*Activity:*
In the material below, find the line that contains "def neighbourIn (n" and the line that contains "256 + y * 16 + x", then write out exactly those two lines and everything between them.

*Records for the exercise:*

-- ==== Sys2Proof/Machine/Frames.lean ====
section
/-! DEFINITION. Frames on the links between modules: port dies, links, keys, the checks of a frame, and an engine's access
that crosses (R396-R399). -/

namespace Sys2Proof.Machine

open Sys2Proof

/-- The die whose counters and logs take the errors of the port dies (log 21). -/
def firstDie (s : State) (m : Nat) : Nat := dieKey m (nth 0 (s.modOf m).diesUp 0)

/-- Change a port die. -/
def State.modPort (s : State) (m pd : Nat) (f : PortDie → PortDie) : State :=
  s.modMod m fun x => { x with ports := fset x.ports pd (f (fget PortDie.reset x.ports pd)) }
def State.port (s : State) (m pd : Nat) : PortDie := fget PortDie.reset (s.modOf m).ports pd

/-- A port die that has failed, or whose Ochre cores all have (R388). -/
def PortDie.down (p : PortDie) : Bool := p.failed || decide (p.dead.length = 4)

/-- A link that firmware has not trained. -/
def Link.untrained : Link := { up := false, dir := 6, peer := 0, replays := 0, spare := false, subst := none }
def State.linkOf (s : State) (m l : Nat) : Link := fget Link.untrained (s.modOf m).links l
def State.modLink (s : State) (m l : Nat) (f : Link → Link) : State :=
  s.modMod m fun x => { x with links := fset x.links l (f (fget Link.untrained x.links l)) }

/-- A link error (R320, R398): in the physical function's log. -/
def linkError (s : State) (m l : Nat) : State := s.logErr (firstDie s m) 64 11 (l % 64)

/-- A key slot that nothing is loaded into. -/
def KeySlot.unloaded : KeySlot := { cur := none, next := none, epoch := false, ctr := 0 }
def State.keySlot (s : State) (m pd kid : Nat) : KeySlot := fget KeySlot.unloaded (s.port m pd).keys kid

/-- The key that a slot holds for an epoch. -/
def KeySlot.forEpoch (k : KeySlot) (e : Bool) : Option (BitVec 256) := if e = k.epoch then k.cur else k.next

/-- The sender's port die counts a frame under a key (R397). -/
def countFrame (s : State) (m pd kid : Nat) : State :=
  s.modPort m pd fun p =>
    let k := s.keySlot m pd kid
    { p with keys := fset p.keys kid { k with ctr := k.ctr + 1 } }

/-- The IV of the next frame (R397): source package, source port die, counter. -/
def frameIv (s : State) (m pd kid : Nat) : Nat :=
  s.pkgOf m * 2 ^ 84 + pd * 2 ^ 80 + (s.keySlot m pd kid).ctr % 2 ^ 80

/-- The receiver can open a frame: both port dies hold the same key for its epoch (R397, R399). -/
def opens (s : State) (m pd kid : Nat) (epoch : Bool) (key : Option (BitVec 256)) : Bool :=
  key.isSome && decide ((s.keySlot m pd kid).forEpoch epoch = key)

/-! ### The module torus (R396) -/

/-- Step round a ring of a size. -/
def torusStep (size x : Nat) (up : Bool) : Nat :=
  let n := Nat.max 1 (Nat.min size 16)
  if up then (x + 1) % n else (x + n - 1) % n

/-- The package next to package `n` in a direction: 0 +X, 1 −X, 2 +Y, 3 −Y, 4 +Z, 5 −Z. -/
def neighbourIn (n dir : Nat) : Nat :=
  let x := n % 16
  let y := n / 16 % 16
  let z := n / 256
  let up := decide (dir % 2 = 0)
  match dir / 2 with
  | 0 => z * 256 + y * 16 + torusStep Config.torusX x up
  | 1 => z * 256 + torusStep Config.torusY y up * 16 + x
  | _ => torusStep Config.torusZ z up * 256 + y * 16 + x

/-- The way round one ring: the shorter one, + on a tie; none where the packages stand at one place of it. -/
def ringWay (size a b dir : Nat) : Option Nat :=
  let n := Nat.max 1 (Nat.min size 16)
  let up := (b + n - a) % n
  if up = 0 then none else some (if up ≤ n - up then dir else dir + 1)

/-- The direction in which a packet for package `dst` leaves package `n`: X, then Y, then Z. -/
def towards (n dst : Nat) : Option Nat :=
  ((ringWay Config.torusX (n % 16) (dst % 16) 0).or (ringWay Config.torusY (n / 16 % 16) (dst / 16 % 16) 2)).or
    (ringWay Config.torusZ (n / 256) (dst / 256) 4)

/-- The link that a flow uses of those that have taken over from one another (R398). -/
def liveLink (s : State) (m : Nat) : Nat → Nat → Option Nat
  | 0, _ => none
  | fuel + 1, l =>
    let k := s.linkOf m l
    if k.up then some l
    else
      match k.subst with
      | none => none
      | some l2 => liveLink s m fuel l2

/-- The link of a direction's bundle that a flow is held to (R396): a hash chooses it of all that were trained. -/
def bundleLink (s : State) (m dir hash : Nat) : Option Nat :=
  let ls := (List.range 64).filter fun l => decide ((s.linkOf m l).dir = dir) && !(s.linkOf m l).spare
  match ls[hash % Nat.max 1 ls.length]? with
  | none => none
  | some l => (liveLink s m 64 l).or (ls.find? fun k => (s.linkOf m k).up)

/-- The other way round a ring. -/
def otherWay (dir : Nat) : Nat := if dir % 2 = 0 then dir + 1 else dir - 1

/-- The next hop of a packet at module `m` for package `pkg` (R396, R398): link, direction and module. `prev` is the
direction in which it came: it goes on round the ring that way; a bundle with no link left sends it the other way. -/
def nextHop (s : State) (m pkg : Nat) (prev : Option Nat) (hash : Nat) : Option (Nat × Nat × Nat) :=
  match towards (s.pkgOf m) pkg with
  | none => none
  | some w =>
    let d := match prev with
      | some p => if p / 2 = w / 2 then p else w
      | none => w
    let via (d : Nat) : Option (Nat × Nat × Nat) :=
      match bundleLink s m d hash with
      | none => none
      | some l => (s.modWith (s.linkOf m l).peer).map fun k => (l, d, k)
    (via d).or (via (otherWay d))

/-- A packet sets out on its next hop in a frame that the sender's port die counts (R397). -/
def sendFrame (s : State) (m pkg kid : Nat) (prev : Option Nat) (hash : Nat) : Option (Frame × State) :=
  match nextHop s m pkg prev hash with
  | none => none
  | some (l, d, k) =>
    let sl := s.keySlot m (l / 4) kid
    some ({ frm := m, into := k, link := l, dir := d, kid := kid, epoch := sl.epoch, key := sl.cur,
            iv := frameIv s m (l / 4) kid }, countFrame s m (l / 4) kid)

/-- A frame goes on from a package on its way, as it was encrypted (R396, R397). -/
def passFrame (s : State) (f : Frame) (pkg hash : Nat) : Option Frame :=
  (nextHop s f.into pkg (some f.dir) hash).map fun h => { f with frm := f.into, link := h.1, dir := h.2.1, into := h.2.2 }

/-! ### Receiving a frame (R397-R399) -/

/-- How the reception of a frame ends. -/
inductive FrameEnd where
  | good | replay | bad
  deriving DecidableEq, Repr

/-- The checks of a frame at the port die that receives it. Whether its link-level CRC holds, and at its package its
end-to-end CRC and its tag, is open (R9). A package on its way checks the link only. -/
def receiveFrame (s : State) (f : Frame) (last : Bool) : FrameEnd × State :=
  let m := f.into
  let (c, s1) := s.choice 3
  if c = 1 then
    let n := (s1.linkOf m f.link).replays + 1
    let s2 := (s1.count (firstDie s m) 11).modLink m f.link fun l => { l with replays := n }
    (.replay, if 16 ≤ n then s2.spawn (.linkDown m f.link) else s2)
  else
    let s2 := s1.modLink m f.link fun l => { l with replays := 0 }
    if !last || (opens s m (f.link / 4) f.kid f.epoch f.key && decide (c = 0)) then (.good, s2)
    else (.bad, linkError (s2.count (firstDie s m) 15) m f.link)

/-- A frame of an engine's access on its way to a package, hop by hop: as it arrives there, or none where no link leads
on. -/
def carry : Nat → State → Frame → Nat → Nat → Option Frame
  | 0, _, _, _, _ => none
  | fuel + 1, s, f, pkg, hash =>
    if s.pkgOf f.into = pkg then some f
    else
      match passFrame s f pkg hash with
      | none => none
      | some g => carry fuel s g pkg hash

/-- An engine's access, or its answer, crosses to a package (R396-R399): its port die opens the frame or discards it. It
fails with the modules between which it was lost, which are one where no link leads on. -/
def crossOnce (s : State) (m pkg kid : Nat) : Except (Nat × Nat) State :=
  let hash := Config.flowHash m pkg 0
  match sendFrame s m pkg kid none hash with
  | none => .error (m, m)
  | some (f, s1) =>
    match carry 48 s f pkg hash with
    | none => .error (m, m)
    | some g =>
      let (c, s2) := s1.choice 2
      if opens s g.into (g.link / 4) g.kid g.epoch g.key = false ∨ c = 1 then .error (g.frm, g.into) else .ok s2

/-- An engine's access crosses to another package and its answer comes back. -/
def crossing (s : State) (frm dst kid : Nat) : Except (Nat × Nat) State :=
  match crossOnce s frm (s.pkgOf dst) kid with
  | .error e => .error e
  | .ok s1 => crossOnce s1 dst (s.pkgOf frm) kid

/-- The direction whose bundle a port die carries: that of its lowest link that was trained (log 23). -/
def portDir (s : State) (m pd : Nat) : Option Nat :=
  (((List.range 4).map fun i => (s.linkOf m (4 * pd + i)).dir).filter (· < 6)).head?

/-- The module whose stream packets arrive at a port die: the one whose port die of the same number leads here (log 23). -/
def portSource (s : State) (m pd : Nat) : Option Nat :=
  (s.mods.find? fun e =>
    match portDir s e.1 pd with
    | none => false
    | some d => decide (neighbourIn (s.pkgOf e.1) d = s.pkgOf m)).map (·.1)

end Sys2Proof.Machine
end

*Result:*
def neighbourIn (n dir : Nat) : Nat :=
  let x := n % 16
  let y := n / 16 % 16
  let z := n / 256
  let up := decide (dir % 2 = 0)
  match dir / 2 with
  | 0 => z * 256 + y * 16 + torusStep Config.torusX x up
  | 1 => z * 256 + torusStep Config.torusY y up * 16 + x
  | _ => torusStep Config.torusZ z up * 256 + y * 16 + x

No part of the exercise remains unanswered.